Release yoga to straighten your bare back

  Practice time: You can practice on an empty stomach. When practicing, you should wear a vest or loose clothes that can fully stretch your shoulders and back.

  What should you pay attention to when practicing "Pressing Posture"?

  Be "gentle" with your body and don't compare softness with other practitioners around you. Correct posture should be safe and effective.

  You can pay attention to the following two points when practicing:

  Try to extend your back and spine during the pressing position, and do not bend your elbows when raising your hands.

  When performing the side tilt exercise (leaning to the left or right side) in the pressing position (1), do not bend forward, but tilt to the front side.

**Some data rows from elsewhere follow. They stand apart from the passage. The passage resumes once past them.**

-- ==== Sys2Proof/Machine/Environment.lean ====
section
/-! DEFINITION. Facts about the block's environment that the spec writes down (spec/20_memory.md R41 to R44, R47). The sensor, the
bus and the façade are out of scope (spec/00_scope.md R6): no step of the machine uses these, and none of them gives the sensor
a behaviour (log 13). -/

namespace Sys2Proof.Machine

/-- The sensor's four registers (R41). -/
inductive SensorReg where
  | temperature
  | configuration
  | hysteresis
  | overTemperatureShutdown
deriving DecidableEq, Repr

/-- Its address in the sensor's 8-bit register space (R41). -/
def SensorReg.address : SensorReg → Byte
  | .temperature => 0x00
  | .configuration => 0x01
  | .hysteresis => 0x02
  | .overTemperatureShutdown => 0x03

/-- Its width in bytes (R41, R48). -/
def SensorReg.widthBytes : SensorReg → Nat
  | .temperature => 2
  | .configuration => 1
  | .hysteresis => 2
  | .overTemperatureShutdown => 2

/-- The temperature-family registers, whose values DECODE applies to (R41). -/
def SensorReg.temperatureFamily : SensorReg → Bool
  | .temperature => true
  | .configuration => false
  | .hysteresis => true
  | .overTemperatureShutdown => true

/-- The threshold registers, which ENCODE's bytes are written to (R41). -/
def SensorReg.threshold : SensorReg → Bool
  | .temperature => false
  | .configuration => false
  | .hysteresis => true
  | .overTemperatureShutdown => true

/-- The fields of the configuration byte that the source gives (R42). It does not give bits 1, 6 and 7. -/
structure ConfigurationFields where
  shutdown : Bool
  alarmPolarity : Bool
  faultQueue : BitVec 2
  alarmMode : Bool
deriving DecidableEq, Repr

/-- Where those fields stand: bit 0, bit 2, bits 4:3 and bit 5 (R42). -/
def configurationFields (b : Byte) : ConfigurationFields :=
  ⟨b.getLsbD 0, b.getLsbD 2, b.extractLsb' 3 2, b.getLsbD 5⟩

/-- The transport's device address: "the caller-supplied 7-bit address left-shifted by one bit" (R43). -/
def transportAddress (address : BitVec 7) : Byte := address ++ 0#1

/-- One transfer from a temperature-family register: complete, or failed. A transfer that cannot deliver both bytes is a
failed one (R47). -/
inductive Transfer where
  | complete (first second : Byte)
  | failed
deriving DecidableEq, Repr

/-- A register value on the bus: the first byte transferred is the high byte (R44). -/
def transferOf (raw : Raw) : Transfer := .complete (raw.extractLsb' 8 8) (raw.extractLsb' 0 8)

/-- What the transport gives the block: `XOK`, and both bytes of one transfer (R31, R47). After a failed one the bytes do not
matter (R104) and keep their values. -/
def receive (p : InPorts) : Transfer → InPorts
  | .complete first second => { p with rxb0 := first, rxb1 := second, xok := true }
  | .failed => { p with xok := false }

end Sys2Proof.Machine
end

  Strengthen posture function

  Strengthen the spine and increase the strength of the waist and abdomen (a strong waist and abdomen can reduce the pressure on the spine). Action: Lie on your stomach with your arms spread out in line with your shoulders. The forehead touches the ground. Inhale, slowly lift your head, hands, and feet off the ground, stay still, and breathe naturally (2 to 5 breaths depending on your situation). Exhale while slowly and slowly lowering your body in a controlled manner. Relax your back and body muscles and adjust your breathing. Repeat the exercise 3 times.

  Function of pressing posture

  Stretch the spine, strengthen the support of the external oblique muscles of the abdomen, and reduce pressure on the back. Action: Put your knees on the ground, stretch your left foot to the left, and hold your hands in front of you. Inhale slowly and raise your hands, palms facing up. Exhale, and at the same time, lean your body to the left, face up to the sky, and look upward. Stretch your external obliques as much as possible. still. Breathe 5 times naturally. Return to a frontal position with palms facing up. Then exhale while leaning toward your right side. Do left and right interactions 3 times.

  Function of pressing posture (2)

  Massage shoulders and correct hunchback. At the same time, it strengthens the muscles around the stomach and promotes gastric function. Action: Kneel and sit upright, holding hands in front of you. Inhale slowly, raise your hands, palms facing up, and push toward the sky (stretch your armpits as much as possible). Exhale, lean your hands back and push your chest forward. still. Breathe 5 times naturally. Inhale, return to the upward pressing position, stay still, and breathe naturally for 5 times. Repeat 3 times.